E-learning has created unprecedented virtual learning environments, offering new educational models that impact the learning industry (Piccoli et al., 2001). These innovative learning environments may impact the traditional education system and render the capabilities of the stakeholders in the system obsolete. From the dynamic capability perspectives (Teece et al., 1997), in such a new setting, the stakeholders must constantly reconfigure, renew, or learn new capabilities rather than protect their capabilities along with technology, content, and education delivery expertise to embrace emerging educational innovations, such as E-learning.

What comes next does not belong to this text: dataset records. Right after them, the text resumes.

/-! ## Registers and commit groups -/

/-- GO copies the shadows of a group to its pending copies and clears DONE; at the safe point the pending copies come
into force and DONE is set. -/
def Obligations.CommitGroupsCaptureAndTakeEffect : Prop :=
  (∀ (s : State) (o : Who) (g : Grp) (off go d : Nat), g.exists = true → g.place = some (off, go, d) →
    s.mayAccess o off = true → off < 0x2000000 → s.populated off = true →
    ∃ u, exec (.commitGo o off 0xFF (Word.ofNat (2 ^ go))) s = .next u ∧ u.grpDone g = false ∧
      ∀ x ∈ grpOffsets g, u.pendcAt x = u.regsAt x) ∧
  ∀ (s : State) (g : Grp), g.exists = true → s.grpDone g = false → s.safePoint g = true →
    ∃ u, exec (.commitSafePoint g) s = .next u ∧ u.grpDone g = true ∧
      (g ≠ .pg → ∀ x ∈ grpOffsets g, u.actAt x &&& shadowed x = s.pendcAt x &&& shadowed x)

/-- A write changes the fields of its word as their types say, bit by bit: an RW-L field takes what is written, an
RW-S field's shadow does, an RW-F field does in STAGE alone, a bit of a W1C field is cleared by a 1, an RO and a WO
field stay, and so does what belongs to no field; of a half word only that half is written. A write that does not
reach the registers, or that no register takes, changes nothing; a host write of another size is only counted, in
every mode; a write to a register of a Street below L0 brings it back. A write of the LOAD window stores its bytes,
one of an MSI-X address its address. The LOAD window's GO starts a verification, unless it is written with half a
word, and a write of TE_CMD starts its command unless the port is busy. That a write of LOAD_GO or TE_CMD by half
words does what is said here is the model's choice (notes/assumptions/12.md), and so is the place of the LOAD window
in Square memory (notes/assumptions/185.md). -/
def Obligations.RegisterWritesChangeTheirFields : Prop :=
  (∀ (s : State) (o : Who) (off en : Nat) (v : Word), off % 8 = 0 → off < 0x2000000 →
    ((laneOk en = true → s.mayAccess o off = false) → (laneOk en = true ∨ o ≠ .host none ∨ s.boot.perst = true) →
      exec (.registerWrite o off en v) s = .next s) ∧
    (o = .host none → s.boot.perst = false → laneOk en = false → ∃ u, exec (.registerWrite o off en v) s = .next u ∧
      u.regsAt Reg.HI_CNT_BAD_SIZE = s.regsAt Reg.HI_CNT_BAD_SIZE + 1 ∧
      ∀ x, x ≠ Reg.HI_CNT_BAD_SIZE → u.regsAt x = s.regsAt x) ∧
    (s.mayAccess o off = true → laneOk en = true → inMsix off = false → s.populated off = false →
      exec (.registerWrite o off en v) s = .next s) ∧
    (s.mayAccess o off = true → en = 0xFF → inMsix off = true → off % 16 = 0 →
      ∃ u, exec (.registerWrite o off en v) s = .next u ∧
        (u.msixAt ((off - 0x48000) / 16)).addr = v &&& 0xFFFFFFFFFFFFFFFC) ∧
    ∀ r is, s.mayAccess o off = true → laneOk en = true → inMsix off = false → s.populated off = true →
      regRow? off = some (r, is) → actWrites.find? (fun a => a.1 == r.base) = none → isCommitReg off = false →
      ∃ u, exec (.registerWrite o off en v) s = .next u ∧
        (r.base ∉ [Reg.ST_STATUS 0, Reg.FC_LOG_PTR, Reg.FC_EVENT] →
          u.regsAt off = r.merge (s.mode == modeStage) (s.regsAt off) v en) ∧
        (r.base = Reg.FC_LOG_PTR → u.fld Reg.FC_LOG_PTR Fld.FC_LOG_PTR_HEAD =
          Fld.FC_LOG_PTR_HEAD.get (r.merge (s.mode == modeStage) (s.regsAt off) v en) % 2 ^ s.faultLog2) ∧
        (∀ k, k < 12 → off / 0x100000 = 3 + k → s.boot.tripHold = false → s.fenced ⟨.street, k⟩ = false →
          u.fld (Reg.ST_STATUS k) Fld.ST_STATUS_RUNG_ACT = 0)) ∧
  (∀ (off : Nat) (r : RegRow) (is : List Nat), regRow? off = some (r, is) →
    ∀ (stage : Bool) (old v : Word) (en i : Nat), i < 64 →
      let new := (r.merge stage old v en).getLsbD i
      ((laneMask en).getLsbD i = false → new = old.getLsbD i) ∧
      ((∀ x ∈ r.fields, ¬ (x.fld.lo ≤ i ∧ i ≤ x.fld.hi)) → new = old.getLsbD i) ∧
      ∀ x ∈ r.fields, x.fld.lo ≤ i → i ≤ x.fld.hi → (laneMask en).getLsbD i = true →
        (x.ty = .rwl ∨ x.ty = .rws → new = v.getLsbD i) ∧
        (x.ty = .rwf → new = if stage then v.getLsbD i else old.getLsbD i) ∧
        (x.ty = .w1c → new = (old.getLsbD i && !v.getLsbD i)) ∧
        (x.ty = .ro ∨ x.ty = .wo → new = old.getLsbD i)) ∧
  (∀ (s : State) (off : Nat) (v : Word), s.mode = modeLoad → s.boot.perst = false → 0x2000000 ≤ off → off < 0x4000000 →
    off % 8 = 0 →
    ∃ u, exec (.registerWrite (.host none) off 0xFF v) s = .next u ∧
      ∀ i, i < 8 → u.loadWinAt (off - 0x2000000 + i) = BitVec.ofNat 8 (v.toNat / 2 ^ (8 * i))) ∧
  (∀ (s : State) (o : Who) (en : Nat) (v : Word), en = 0x0F ∨ en = 0xF0 → exec (.loadGo o en v) s = .next s) ∧
  (∀ (s : State) (o : Who) (v : Word), s.mode = modeLoad → s.mayAccess o Reg.HI_LOAD_CTL = true →
    Fld.HI_LOAD_CTL_GO.get v = 1 → s.fld Reg.HI_LOAD_STATUS Fld.HI_LOAD_STATUS_STATE ≠ 1 →
    let len := Fld.HI_LOAD_CTL_LEN.get v
    ∃ u, exec (.loadGo o 0xFF v) s = .next u ∧ u.fld Reg.HI_LOAD_CTL Fld.HI_LOAD_CTL_LEN = len ∧
      u.fld Reg.HI_LOAD_STATUS Fld.HI_LOAD_STATUS_STATE = (if len = 0 ∨ 33554432 < len then 3 else 1)) ∧
  ∀ (op : Who → Nat → Nat → Nat → Instr) (code : Nat),
    (op, code) ∈ ([(Instr.teCmdRead, 1), (Instr.teCmdInsert, 2), (Instr.teCmdUpdate, 3), (Instr.teCmdRemove, 4)] :
      List ((Who → Nat → Nat → Nat → Instr) × Nat)) →
    ∀ (s : State) (o : Who) (n p t : Nat), n < 16 → p < 4 → t < 64 → s.mayAccess o (Reg.TE_CMD n p) = true →
      (s.portBusy n p = false → ∃ u c, exec (op o n p t) s = .next u ∧ u.portBusy n p = true ∧
        u.portCmd n p = some c ∧ c.op = code ∧ c.table = t ∧ c.key = s.portKey n p ∧
        c.entry = s.portData n p) ∧
      (s.portBusy n p = true → ∃ u, exec (op o n p t) s = .next u ∧ u.engines = s.engines ∧
        u.fld (Reg.TE_CMD_RES n p) Fld.TE_CMD_RES_OVERRUN = 1)
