-- ==== Sys2Proof/Laws/Maps.lean ====
section
/-! SUPPORT. Laws of `SMap`: a read after a write, and that every write keeps the canonical form. -/

set_option linter.all false
set_option Elab.async false

namespace Sys2Proof.Machine

theorem SMap.get_insert_same {α : Type} (d : Nat → α) (m : SMap α) (k : Nat) (v : α) : SMap.get d (m.insert k v) k = v := by
  induction m with
  | nil => simp [SMap.insert, SMap.get]
  | cons e r ih =>
    obtain ⟨k', v'⟩ := e
    simp only [SMap.insert]
    split
    · simp [SMap.get]
    · split
      · simp [SMap.get]
      · rename_i h1 h2
        simp [SMap.get, Ne.symm h2, ih]

theorem SMap.get_insert_other {α : Type} (d : Nat → α) (m : SMap α) {k j : Nat} (v : α) (h : j ≠ k) :
    SMap.get d (m.insert k v) j = SMap.get d m j := by
  induction m with
  | nil => simp [SMap.insert, SMap.get, Ne.symm h]
  | cons e r ih =>
    obtain ⟨k', v'⟩ := e
    simp only [SMap.insert]
    split
    · simp [SMap.get, Ne.symm h]
    · split
      · rename_i h1 h2
        subst h2
        simp [SMap.get, Ne.symm h]
      · simp [SMap.get, ih]

theorem SMap.get_filter_other {α : Type} (d : Nat → α) (m : SMap α) {k j : Nat} (h : j ≠ k) :
    SMap.get d (m.filter fun e => e.1 ≠ k) j = SMap.get d m j := by
  induction m with
  | nil => rfl
  | cons e r ih =>
    obtain ⟨k', v'⟩ := e
    by_cases hk : k' = k
    · subst hk
      simp only [SMap.get, Ne.symm h, if_false]
      simpa [List.filter_cons] using ih
    · simp only [SMap.get]
      rw [List.filter_cons_of_pos (by simpa using hk)]
      simp only [SMap.get]
      split
      · rfl
      · exact ih

theorem SMap.get_filter_same {α : Type} (d : Nat → α) (m : SMap α) (k : Nat) :
    SMap.get d (m.filter fun e => e.1 ≠ k) k = d k := by
  induction m with
  | nil => rfl
  | cons e r ih =>
    obtain ⟨k', v'⟩ := e
    by_cases hk : k' = k
    · subst hk
      simpa [List.filter_cons] using ih
    · rw [List.filter_cons_of_pos (by simpa using hk)]
      simp only [SMap.get, hk, if_false]
      exact ih

/-- A read of the key written gives the value written. -/
@[simp] theorem SMap.get_put_same {α : Type} [DecidableEq α] (d : Nat → α) (m : SMap α) (k : Nat) (v : α) :
    SMap.get d (m.put d k v) k = v := by
  unfold SMap.put
  split
  · rename_i h
    rw [SMap.get_filter_same, h]
  · exact SMap.get_insert_same d m k v

/-- A read of another key is as before. -/
theorem SMap.get_put_other {α : Type} [DecidableEq α] (d : Nat → α) (m : SMap α) {k j : Nat} (v : α) (h : j ≠ k) :
    SMap.get d (m.put d k v) j = SMap.get d m j := by
  unfold SMap.put
  split
  · exact SMap.get_filter_other d m h
  · exact SMap.get_insert_other d m v h

/-- Every read after a write. -/
theorem SMap.get_put {α : Type} [DecidableEq α] (d : Nat → α) (m : SMap α) (k j : Nat) (v : α) :
    SMap.get d (m.put d k v) j = if j = k then v else SMap.get d m j := by
  split
  · subst_vars
    exact SMap.get_put_same d m _ v
  · exact SMap.get_put_other d m v ‹_›

/-! The canonical form. -/

theorem SMap.sorted_cons {α : Type} (k : Nat) (v : α) (m : SMap α) :
    SMap.sorted ((k, v) :: m) = true ↔ (∀ e ∈ m, k < e.1) ∧ m.sorted = true := by
  induction m generalizing k v with
  | nil => simp [SMap.sorted]
  | cons e r ih =>
    obtain ⟨k', v'⟩ := e
    simp only [SMap.sorted, Bool.and_eq_true, decide_eq_true_eq, List.mem_cons, forall_eq_or_imp]
    constructor
    · rintro ⟨h, hs⟩
      exact ⟨⟨h, fun e he => Nat.lt_trans h (((ih k' v').1 hs).1 e he)⟩, hs⟩
    · rintro ⟨⟨h, -⟩, hs⟩
      exact ⟨h, hs⟩

theorem SMap.sorted_filter {α : Type} (m : SMap α) (p : Nat × α → Bool) (h : m.sorted = true) :
    SMap.sorted (m.filter p) = true := by
  induction m with
  | nil => rfl
  | cons e r ih =>
    obtain ⟨k, v⟩ := e
    obtain ⟨h1, h2⟩ := (SMap.sorted_cons k v r).1 h
    by_cases hp : p (k, v) = true
    · rw [List.filter_cons_of_pos hp, SMap.sorted_cons]
      exact ⟨fun e he => h1 e (List.mem_filter.1 he).1, ih h2⟩
    · rw [List.filter_cons_of_neg hp]
      exact ih h2

theorem SMap.mem_insert {α : Type} {m : SMap α} {k : Nat} {v : α} {e : Nat × α} (h : e ∈ m.insert k v) :
    e = (k, v) ∨ e ∈ m := by
  induction m with
  | nil => simpa [SMap.insert] using h
  | cons x r ih =>
    obtain ⟨k', v'⟩ := x
    simp only [SMap.insert] at h
    split at h
    · simpa using h
    · split at h
      · rcases List.mem_cons.1 h with h | h
        · exact .inl h
        · exact .inr (List.mem_cons_of_mem _ h)
      · rcases List.mem_cons.1 h with h | h
        · exact .inr (h ▸ List.mem_cons_self ..)
        · exact (ih h).imp_right (List.mem_cons_of_mem _)

theorem SMap.sorted_insert {α : Type} (m : SMap α) (k : Nat) (v : α) (h : m.sorted = true) :
    SMap.sorted (m.insert k v) = true := by
  induction m with
  | nil => rfl
  | cons x r ih =>
    obtain ⟨k', v'⟩ := x
    obtain ⟨h1, h2⟩ := (SMap.sorted_cons k' v' r).1 h
    simp only [SMap.insert]
    split
    · rename_i hlt
      rw [SMap.sorted_cons]
      refine ⟨fun e he => ?_, h⟩
      rcases List.mem_cons.1 he with he | he
      · exact he ▸ hlt
      · exact Nat.lt_trans hlt (h1 e he)
    · split
      · rename_i _ heq
        subst heq
        exact (SMap.sorted_cons k v r).2 ⟨h1, h2⟩
      · rename_i hn hne
        rw [SMap.sorted_cons]
        refine ⟨fun e he => ?_, ih h2⟩
        rcases SMap.mem_insert he with he | he
        · subst he
          exact Nat.lt_of_le_of_ne (Nat.le_of_not_lt hn) (Ne.symm hne)
        · exact h1 e he

theorem SMap.wf_iff {α : Type} [DecidableEq α] (d : Nat → α) (m : SMap α) :
    SMap.wf d m = true ↔ m.sorted = true ∧ ∀ e ∈ m, e.2 ≠ d e.1 := by
  simp [SMap.wf, List.all_eq_true]

theorem SMap.wf_filter {α : Type} [DecidableEq α] (d : Nat → α) (m : SMap α) (p : Nat × α → Bool) (h : SMap.wf d m = true) :
    SMap.wf d (m.filter p) = true := by
  obtain ⟨h1, h2⟩ := (SMap.wf_iff d m).1 h
  exact (SMap.wf_iff d _).2 ⟨SMap.sorted_filter m p h1, fun e he => h2 e (List.mem_filter.1 he).1⟩

/-- Every write keeps the canonical form. -/
theorem SMap.wf_put {α : Type} [DecidableEq α] (d : Nat → α) (m : SMap α) (k : Nat) (v : α) (h : SMap.wf d m = true) :
    SMap.wf d (m.put d k v) = true := by
  unfold SMap.put
  split
  · exact SMap.wf_filter d m _ h
  · rename_i hv
    obtain ⟨h1, h2⟩ := (SMap.wf_iff d m).1 h
    refine (SMap.wf_iff d _).2 ⟨SMap.sorted_insert m k v h1, fun e he => ?_⟩
    rcases SMap.mem_insert he with he | he
    · exact he ▸ hv
    · exact h2 e he

end Sys2Proof.Machine
end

Understanding the nature of innovation is the crucial first step in managing the change associated with any innovation. In order to apprehend the nature and scope of the opportunities that accompany E-learning innovations, it is necessary to organize them categorically and see them fully. It is necessary for E-learning participants to recognize and evaluate changes in the education and technological landscape and speculate on what extent each stakeholder meets the emerging capability gaps in a timely way. Possessing this knowledge is crucial for stakeholders to successfully adapt from traditional classroom to an E-learning environment. However, research on these issues is extremely limited. Therefore, this study utilizes an E-learning hypercube innovation model, adopted from Afuah and Bahram (1995), with secondary data analysis and comparative analysis to evaluate the differences in two dimensions: technological components and learning model between traditional classroom and E-learning and then explore the core capabilities that are necessary for E-learning stakeholders to successfully adapt and exploit the E-learning innovation.